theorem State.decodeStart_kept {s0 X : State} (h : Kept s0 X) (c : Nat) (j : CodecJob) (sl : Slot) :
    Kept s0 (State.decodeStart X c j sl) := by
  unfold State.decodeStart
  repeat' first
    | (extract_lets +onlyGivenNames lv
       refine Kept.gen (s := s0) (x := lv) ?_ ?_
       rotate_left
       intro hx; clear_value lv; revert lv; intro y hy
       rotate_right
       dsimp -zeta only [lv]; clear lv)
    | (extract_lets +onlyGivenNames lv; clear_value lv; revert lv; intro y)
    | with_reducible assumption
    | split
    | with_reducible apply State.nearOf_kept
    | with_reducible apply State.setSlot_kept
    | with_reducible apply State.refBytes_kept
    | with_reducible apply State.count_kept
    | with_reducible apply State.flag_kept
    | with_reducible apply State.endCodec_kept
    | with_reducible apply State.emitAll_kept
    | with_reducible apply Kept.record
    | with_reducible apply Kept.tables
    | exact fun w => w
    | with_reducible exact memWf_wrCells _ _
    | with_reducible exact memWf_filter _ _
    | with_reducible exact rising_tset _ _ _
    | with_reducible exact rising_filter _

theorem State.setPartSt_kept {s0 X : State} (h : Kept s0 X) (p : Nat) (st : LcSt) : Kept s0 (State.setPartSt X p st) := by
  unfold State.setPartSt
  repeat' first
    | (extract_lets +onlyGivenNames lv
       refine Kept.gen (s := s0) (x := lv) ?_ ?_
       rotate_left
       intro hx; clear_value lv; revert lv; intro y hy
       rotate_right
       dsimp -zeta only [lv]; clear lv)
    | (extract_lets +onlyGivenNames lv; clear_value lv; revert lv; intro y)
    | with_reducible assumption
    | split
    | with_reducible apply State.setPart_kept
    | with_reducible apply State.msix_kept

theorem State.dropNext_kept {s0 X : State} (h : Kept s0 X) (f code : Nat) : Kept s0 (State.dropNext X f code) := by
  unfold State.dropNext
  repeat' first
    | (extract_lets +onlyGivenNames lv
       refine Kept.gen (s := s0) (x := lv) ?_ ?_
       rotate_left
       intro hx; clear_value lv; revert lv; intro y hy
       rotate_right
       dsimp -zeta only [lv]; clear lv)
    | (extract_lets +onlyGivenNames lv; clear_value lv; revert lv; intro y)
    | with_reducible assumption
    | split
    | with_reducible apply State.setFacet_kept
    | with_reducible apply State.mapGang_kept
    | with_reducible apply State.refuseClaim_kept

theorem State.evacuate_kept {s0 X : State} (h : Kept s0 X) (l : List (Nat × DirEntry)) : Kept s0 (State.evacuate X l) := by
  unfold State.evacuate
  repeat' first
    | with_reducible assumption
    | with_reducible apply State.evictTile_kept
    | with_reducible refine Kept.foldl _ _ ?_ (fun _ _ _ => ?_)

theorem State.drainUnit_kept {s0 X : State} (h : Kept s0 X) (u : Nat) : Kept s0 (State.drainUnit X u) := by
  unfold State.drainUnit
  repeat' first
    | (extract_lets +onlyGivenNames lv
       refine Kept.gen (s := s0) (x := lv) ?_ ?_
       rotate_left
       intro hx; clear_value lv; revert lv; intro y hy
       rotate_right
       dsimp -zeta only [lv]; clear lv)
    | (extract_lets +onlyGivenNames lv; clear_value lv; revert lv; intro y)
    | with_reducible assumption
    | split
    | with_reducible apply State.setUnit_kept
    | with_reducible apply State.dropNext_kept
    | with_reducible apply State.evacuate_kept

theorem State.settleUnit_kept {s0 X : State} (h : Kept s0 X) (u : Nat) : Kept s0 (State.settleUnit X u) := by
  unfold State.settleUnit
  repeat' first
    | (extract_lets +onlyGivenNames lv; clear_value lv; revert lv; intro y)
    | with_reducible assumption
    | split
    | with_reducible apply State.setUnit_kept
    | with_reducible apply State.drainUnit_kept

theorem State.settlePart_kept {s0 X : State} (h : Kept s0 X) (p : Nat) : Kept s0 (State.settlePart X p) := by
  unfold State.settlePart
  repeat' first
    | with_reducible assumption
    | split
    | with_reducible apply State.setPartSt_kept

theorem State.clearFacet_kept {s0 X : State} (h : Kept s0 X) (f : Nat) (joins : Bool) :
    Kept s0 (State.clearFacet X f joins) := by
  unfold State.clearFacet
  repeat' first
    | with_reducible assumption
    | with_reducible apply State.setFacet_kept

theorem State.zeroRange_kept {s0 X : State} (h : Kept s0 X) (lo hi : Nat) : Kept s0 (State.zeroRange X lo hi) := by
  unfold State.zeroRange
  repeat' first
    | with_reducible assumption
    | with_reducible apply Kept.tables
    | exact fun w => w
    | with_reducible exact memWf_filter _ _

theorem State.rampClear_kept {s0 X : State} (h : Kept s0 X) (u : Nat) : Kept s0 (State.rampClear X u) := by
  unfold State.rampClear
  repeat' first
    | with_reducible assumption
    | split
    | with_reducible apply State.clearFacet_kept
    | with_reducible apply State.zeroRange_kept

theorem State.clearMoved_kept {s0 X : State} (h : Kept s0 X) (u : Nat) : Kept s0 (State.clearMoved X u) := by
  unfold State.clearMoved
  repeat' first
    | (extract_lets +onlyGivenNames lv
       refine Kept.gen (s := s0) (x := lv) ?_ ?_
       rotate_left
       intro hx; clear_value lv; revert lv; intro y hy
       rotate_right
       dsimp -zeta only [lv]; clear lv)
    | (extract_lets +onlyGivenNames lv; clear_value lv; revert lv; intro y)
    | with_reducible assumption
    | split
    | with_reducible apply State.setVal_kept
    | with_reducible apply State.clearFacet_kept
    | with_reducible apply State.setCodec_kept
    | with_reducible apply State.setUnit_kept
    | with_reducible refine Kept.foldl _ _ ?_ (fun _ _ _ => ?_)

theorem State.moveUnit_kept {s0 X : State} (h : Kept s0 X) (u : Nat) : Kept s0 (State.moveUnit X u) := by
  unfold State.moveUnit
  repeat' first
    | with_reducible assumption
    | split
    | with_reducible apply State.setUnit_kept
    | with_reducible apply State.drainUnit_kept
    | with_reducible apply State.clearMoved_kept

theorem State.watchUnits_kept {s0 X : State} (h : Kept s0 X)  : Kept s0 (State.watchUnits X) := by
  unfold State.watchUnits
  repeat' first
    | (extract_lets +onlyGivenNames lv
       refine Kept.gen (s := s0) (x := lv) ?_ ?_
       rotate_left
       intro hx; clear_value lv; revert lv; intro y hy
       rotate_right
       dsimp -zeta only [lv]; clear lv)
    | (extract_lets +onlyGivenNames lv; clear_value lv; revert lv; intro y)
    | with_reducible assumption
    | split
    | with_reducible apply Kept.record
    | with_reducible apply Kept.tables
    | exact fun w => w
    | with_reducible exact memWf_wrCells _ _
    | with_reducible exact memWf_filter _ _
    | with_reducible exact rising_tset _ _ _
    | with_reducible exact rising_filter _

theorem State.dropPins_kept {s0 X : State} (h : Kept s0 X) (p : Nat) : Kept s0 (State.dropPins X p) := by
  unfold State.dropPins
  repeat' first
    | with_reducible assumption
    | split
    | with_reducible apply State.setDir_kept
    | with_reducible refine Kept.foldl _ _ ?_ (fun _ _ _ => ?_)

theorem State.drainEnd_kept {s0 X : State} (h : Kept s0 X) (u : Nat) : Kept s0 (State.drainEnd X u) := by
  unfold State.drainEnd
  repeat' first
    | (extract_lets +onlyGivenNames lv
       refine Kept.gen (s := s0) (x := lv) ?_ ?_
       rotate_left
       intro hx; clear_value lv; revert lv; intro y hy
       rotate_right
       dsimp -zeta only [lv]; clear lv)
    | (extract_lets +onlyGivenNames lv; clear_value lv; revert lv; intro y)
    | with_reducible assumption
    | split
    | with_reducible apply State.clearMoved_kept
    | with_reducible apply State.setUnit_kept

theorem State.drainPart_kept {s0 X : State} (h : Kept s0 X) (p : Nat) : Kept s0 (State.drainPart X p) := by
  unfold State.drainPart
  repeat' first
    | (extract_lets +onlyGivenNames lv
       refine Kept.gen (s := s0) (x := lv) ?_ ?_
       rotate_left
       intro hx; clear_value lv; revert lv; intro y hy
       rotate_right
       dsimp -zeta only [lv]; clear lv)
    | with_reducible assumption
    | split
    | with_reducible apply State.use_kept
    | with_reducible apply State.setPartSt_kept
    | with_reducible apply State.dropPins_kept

________________________________________

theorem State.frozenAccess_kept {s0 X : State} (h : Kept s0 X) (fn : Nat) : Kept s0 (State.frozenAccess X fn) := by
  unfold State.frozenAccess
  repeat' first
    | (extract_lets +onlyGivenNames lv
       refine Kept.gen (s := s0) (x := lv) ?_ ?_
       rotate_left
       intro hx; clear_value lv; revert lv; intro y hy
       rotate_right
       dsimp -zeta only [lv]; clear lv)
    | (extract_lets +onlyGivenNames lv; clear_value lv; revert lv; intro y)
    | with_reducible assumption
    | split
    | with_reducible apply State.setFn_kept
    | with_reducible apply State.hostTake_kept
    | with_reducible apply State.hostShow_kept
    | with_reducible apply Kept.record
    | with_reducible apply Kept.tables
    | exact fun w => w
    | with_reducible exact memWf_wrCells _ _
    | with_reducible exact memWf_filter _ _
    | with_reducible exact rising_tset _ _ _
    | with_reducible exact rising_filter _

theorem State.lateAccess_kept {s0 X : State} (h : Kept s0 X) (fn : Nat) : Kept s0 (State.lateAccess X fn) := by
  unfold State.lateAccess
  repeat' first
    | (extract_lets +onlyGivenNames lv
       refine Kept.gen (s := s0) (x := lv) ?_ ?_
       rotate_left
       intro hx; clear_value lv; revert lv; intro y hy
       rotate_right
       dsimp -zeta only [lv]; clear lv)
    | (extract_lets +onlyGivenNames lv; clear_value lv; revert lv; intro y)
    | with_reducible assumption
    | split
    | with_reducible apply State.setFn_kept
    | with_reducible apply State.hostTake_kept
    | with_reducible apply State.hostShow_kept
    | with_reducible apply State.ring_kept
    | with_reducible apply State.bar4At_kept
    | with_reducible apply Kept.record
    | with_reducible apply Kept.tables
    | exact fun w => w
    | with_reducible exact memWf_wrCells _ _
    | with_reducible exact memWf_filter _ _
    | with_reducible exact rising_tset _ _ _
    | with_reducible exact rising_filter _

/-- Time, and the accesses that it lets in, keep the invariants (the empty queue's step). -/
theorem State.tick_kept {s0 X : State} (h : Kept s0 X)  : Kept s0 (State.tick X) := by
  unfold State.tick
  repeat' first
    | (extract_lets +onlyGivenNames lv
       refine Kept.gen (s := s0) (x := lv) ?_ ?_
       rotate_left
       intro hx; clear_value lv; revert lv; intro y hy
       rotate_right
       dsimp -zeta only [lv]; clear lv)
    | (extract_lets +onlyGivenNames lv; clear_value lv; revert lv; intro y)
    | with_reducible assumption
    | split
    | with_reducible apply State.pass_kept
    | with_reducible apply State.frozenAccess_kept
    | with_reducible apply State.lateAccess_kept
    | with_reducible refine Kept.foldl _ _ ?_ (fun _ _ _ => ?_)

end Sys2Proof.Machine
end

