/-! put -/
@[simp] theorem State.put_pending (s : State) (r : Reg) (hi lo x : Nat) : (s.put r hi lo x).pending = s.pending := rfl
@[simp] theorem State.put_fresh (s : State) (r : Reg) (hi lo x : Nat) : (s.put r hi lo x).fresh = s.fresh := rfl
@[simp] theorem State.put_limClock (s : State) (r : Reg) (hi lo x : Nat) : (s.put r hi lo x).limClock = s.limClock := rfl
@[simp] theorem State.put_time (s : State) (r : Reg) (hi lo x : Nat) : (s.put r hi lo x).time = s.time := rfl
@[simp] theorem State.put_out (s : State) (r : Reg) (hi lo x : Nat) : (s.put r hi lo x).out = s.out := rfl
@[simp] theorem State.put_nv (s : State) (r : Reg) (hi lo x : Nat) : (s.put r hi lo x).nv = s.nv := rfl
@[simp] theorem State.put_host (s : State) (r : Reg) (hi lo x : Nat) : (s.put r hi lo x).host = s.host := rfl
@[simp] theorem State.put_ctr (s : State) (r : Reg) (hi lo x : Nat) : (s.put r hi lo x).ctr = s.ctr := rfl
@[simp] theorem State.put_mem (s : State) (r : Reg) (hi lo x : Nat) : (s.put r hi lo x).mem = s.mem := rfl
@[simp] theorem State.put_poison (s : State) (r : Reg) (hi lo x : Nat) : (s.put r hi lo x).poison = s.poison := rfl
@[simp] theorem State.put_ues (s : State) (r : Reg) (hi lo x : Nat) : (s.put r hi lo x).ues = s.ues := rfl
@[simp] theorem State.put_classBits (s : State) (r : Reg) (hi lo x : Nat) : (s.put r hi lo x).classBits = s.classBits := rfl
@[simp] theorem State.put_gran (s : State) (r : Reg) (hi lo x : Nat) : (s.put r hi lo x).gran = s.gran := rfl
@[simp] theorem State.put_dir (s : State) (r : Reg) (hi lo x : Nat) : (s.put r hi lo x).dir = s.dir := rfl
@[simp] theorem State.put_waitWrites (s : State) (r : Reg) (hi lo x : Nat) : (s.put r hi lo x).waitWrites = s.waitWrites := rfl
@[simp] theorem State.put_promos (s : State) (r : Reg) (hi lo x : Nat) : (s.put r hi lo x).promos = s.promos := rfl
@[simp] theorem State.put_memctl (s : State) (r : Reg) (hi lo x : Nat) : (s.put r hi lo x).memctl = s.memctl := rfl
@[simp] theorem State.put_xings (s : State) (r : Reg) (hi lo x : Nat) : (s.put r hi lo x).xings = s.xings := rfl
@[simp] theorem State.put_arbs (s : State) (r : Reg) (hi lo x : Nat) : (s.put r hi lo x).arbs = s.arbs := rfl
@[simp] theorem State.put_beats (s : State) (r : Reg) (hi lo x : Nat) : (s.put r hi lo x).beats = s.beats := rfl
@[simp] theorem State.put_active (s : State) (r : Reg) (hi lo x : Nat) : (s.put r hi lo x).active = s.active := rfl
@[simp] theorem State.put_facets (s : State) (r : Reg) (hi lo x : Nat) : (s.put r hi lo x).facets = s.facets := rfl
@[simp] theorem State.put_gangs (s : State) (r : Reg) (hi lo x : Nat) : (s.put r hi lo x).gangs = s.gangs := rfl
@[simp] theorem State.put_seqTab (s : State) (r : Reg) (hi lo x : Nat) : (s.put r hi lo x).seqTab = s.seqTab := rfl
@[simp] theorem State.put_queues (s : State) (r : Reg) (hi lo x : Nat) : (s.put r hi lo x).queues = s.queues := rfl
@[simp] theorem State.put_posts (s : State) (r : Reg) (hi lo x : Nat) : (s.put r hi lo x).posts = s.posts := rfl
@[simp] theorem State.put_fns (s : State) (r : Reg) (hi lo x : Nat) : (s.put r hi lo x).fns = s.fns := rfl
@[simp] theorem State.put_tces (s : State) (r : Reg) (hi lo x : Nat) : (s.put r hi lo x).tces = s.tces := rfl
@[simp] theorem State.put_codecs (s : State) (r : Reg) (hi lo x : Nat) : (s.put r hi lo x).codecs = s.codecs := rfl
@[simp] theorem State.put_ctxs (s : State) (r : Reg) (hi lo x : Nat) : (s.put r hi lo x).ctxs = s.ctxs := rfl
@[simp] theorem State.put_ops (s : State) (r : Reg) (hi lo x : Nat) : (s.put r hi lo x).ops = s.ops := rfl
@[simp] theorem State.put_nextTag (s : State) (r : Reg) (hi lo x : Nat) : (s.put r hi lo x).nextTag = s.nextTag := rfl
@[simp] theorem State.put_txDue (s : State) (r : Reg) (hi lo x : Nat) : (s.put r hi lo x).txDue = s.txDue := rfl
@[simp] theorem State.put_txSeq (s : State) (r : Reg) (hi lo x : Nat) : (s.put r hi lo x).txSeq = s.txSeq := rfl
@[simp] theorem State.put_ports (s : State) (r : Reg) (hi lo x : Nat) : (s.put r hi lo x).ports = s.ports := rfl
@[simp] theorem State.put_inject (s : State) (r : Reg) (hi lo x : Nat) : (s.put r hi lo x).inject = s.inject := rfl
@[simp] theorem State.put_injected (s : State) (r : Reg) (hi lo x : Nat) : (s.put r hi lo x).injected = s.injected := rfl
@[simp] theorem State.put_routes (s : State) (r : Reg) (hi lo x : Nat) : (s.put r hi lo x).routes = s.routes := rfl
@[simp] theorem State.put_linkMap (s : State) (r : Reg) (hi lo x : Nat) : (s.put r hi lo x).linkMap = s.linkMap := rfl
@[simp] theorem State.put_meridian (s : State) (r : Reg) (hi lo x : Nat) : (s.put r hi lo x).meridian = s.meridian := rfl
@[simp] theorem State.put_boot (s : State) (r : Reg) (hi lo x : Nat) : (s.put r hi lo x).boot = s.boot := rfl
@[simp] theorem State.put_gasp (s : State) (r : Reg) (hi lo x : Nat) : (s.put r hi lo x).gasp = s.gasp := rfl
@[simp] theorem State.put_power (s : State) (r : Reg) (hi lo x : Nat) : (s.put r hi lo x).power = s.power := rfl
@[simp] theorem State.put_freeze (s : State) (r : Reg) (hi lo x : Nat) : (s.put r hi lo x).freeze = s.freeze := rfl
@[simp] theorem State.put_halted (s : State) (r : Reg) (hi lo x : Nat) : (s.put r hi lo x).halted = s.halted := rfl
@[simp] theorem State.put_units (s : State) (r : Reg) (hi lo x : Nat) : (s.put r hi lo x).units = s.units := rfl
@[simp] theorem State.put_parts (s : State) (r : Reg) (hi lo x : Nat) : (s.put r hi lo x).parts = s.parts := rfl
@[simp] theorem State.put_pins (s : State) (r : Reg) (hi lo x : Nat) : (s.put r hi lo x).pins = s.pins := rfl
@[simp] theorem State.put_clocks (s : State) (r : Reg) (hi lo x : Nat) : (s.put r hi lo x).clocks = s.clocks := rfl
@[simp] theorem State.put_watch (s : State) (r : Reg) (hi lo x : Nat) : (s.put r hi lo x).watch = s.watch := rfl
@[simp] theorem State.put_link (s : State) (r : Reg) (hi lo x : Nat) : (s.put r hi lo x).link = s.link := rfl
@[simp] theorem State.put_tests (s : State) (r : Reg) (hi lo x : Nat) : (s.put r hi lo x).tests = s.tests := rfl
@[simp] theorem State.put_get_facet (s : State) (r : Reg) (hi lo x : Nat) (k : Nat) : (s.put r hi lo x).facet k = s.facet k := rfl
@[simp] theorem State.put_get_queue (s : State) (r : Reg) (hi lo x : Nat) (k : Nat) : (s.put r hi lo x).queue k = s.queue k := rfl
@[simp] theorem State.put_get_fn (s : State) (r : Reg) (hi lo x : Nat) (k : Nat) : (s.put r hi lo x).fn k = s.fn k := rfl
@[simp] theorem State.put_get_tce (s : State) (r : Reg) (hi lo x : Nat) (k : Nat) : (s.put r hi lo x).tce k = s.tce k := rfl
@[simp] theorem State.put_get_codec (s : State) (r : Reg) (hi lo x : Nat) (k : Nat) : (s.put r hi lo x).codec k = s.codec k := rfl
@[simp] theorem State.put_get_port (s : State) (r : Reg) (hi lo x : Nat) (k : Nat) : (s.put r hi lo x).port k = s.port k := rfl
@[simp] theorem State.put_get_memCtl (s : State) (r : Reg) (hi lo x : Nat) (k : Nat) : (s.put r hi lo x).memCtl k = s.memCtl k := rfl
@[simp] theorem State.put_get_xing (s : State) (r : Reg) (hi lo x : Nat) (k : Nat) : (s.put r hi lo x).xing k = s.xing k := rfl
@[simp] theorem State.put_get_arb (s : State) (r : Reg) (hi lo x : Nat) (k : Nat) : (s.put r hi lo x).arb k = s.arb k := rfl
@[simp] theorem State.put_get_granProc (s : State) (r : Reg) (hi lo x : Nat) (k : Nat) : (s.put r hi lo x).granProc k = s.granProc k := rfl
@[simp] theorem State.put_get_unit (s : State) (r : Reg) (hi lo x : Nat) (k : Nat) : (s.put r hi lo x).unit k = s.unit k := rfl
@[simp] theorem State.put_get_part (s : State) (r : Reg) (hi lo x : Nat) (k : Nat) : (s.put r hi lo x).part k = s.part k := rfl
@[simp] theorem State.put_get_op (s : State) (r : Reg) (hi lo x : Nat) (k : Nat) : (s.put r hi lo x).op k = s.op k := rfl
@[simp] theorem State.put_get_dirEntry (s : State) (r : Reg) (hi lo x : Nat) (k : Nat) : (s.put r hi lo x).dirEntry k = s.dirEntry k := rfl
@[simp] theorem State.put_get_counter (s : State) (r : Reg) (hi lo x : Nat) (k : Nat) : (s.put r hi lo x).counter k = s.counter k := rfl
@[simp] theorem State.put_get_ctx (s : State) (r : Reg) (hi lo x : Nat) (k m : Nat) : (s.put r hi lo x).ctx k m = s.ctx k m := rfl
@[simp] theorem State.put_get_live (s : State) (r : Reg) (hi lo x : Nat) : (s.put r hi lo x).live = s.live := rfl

________________________________________

_WORK ITEM_: Extract from the listing above the lines between the line containing "s.fn k := rfl" and the line containing "s.codec k := rfl", keeping both of those lines. Output nothing else.

_YOUR SOLUTION_:
@[simp] theorem State.put_get_fn (s : State) (r : Reg) (hi lo x : Nat) (k : Nat) : (s.put r hi lo x).fn k = s.fn k := rfl
@[simp] theorem State.put_get_tce (s : State) (r : Reg) (hi lo x : Nat) (k : Nat) : (s.put r hi lo x).tce k = s.tce k := rfl
@[simp] theorem State.put_get_codec (s : State) (r : Reg) (hi lo x : Nat) (k : Nat) : (s.put r hi lo x).codec k = s.codec k := rfl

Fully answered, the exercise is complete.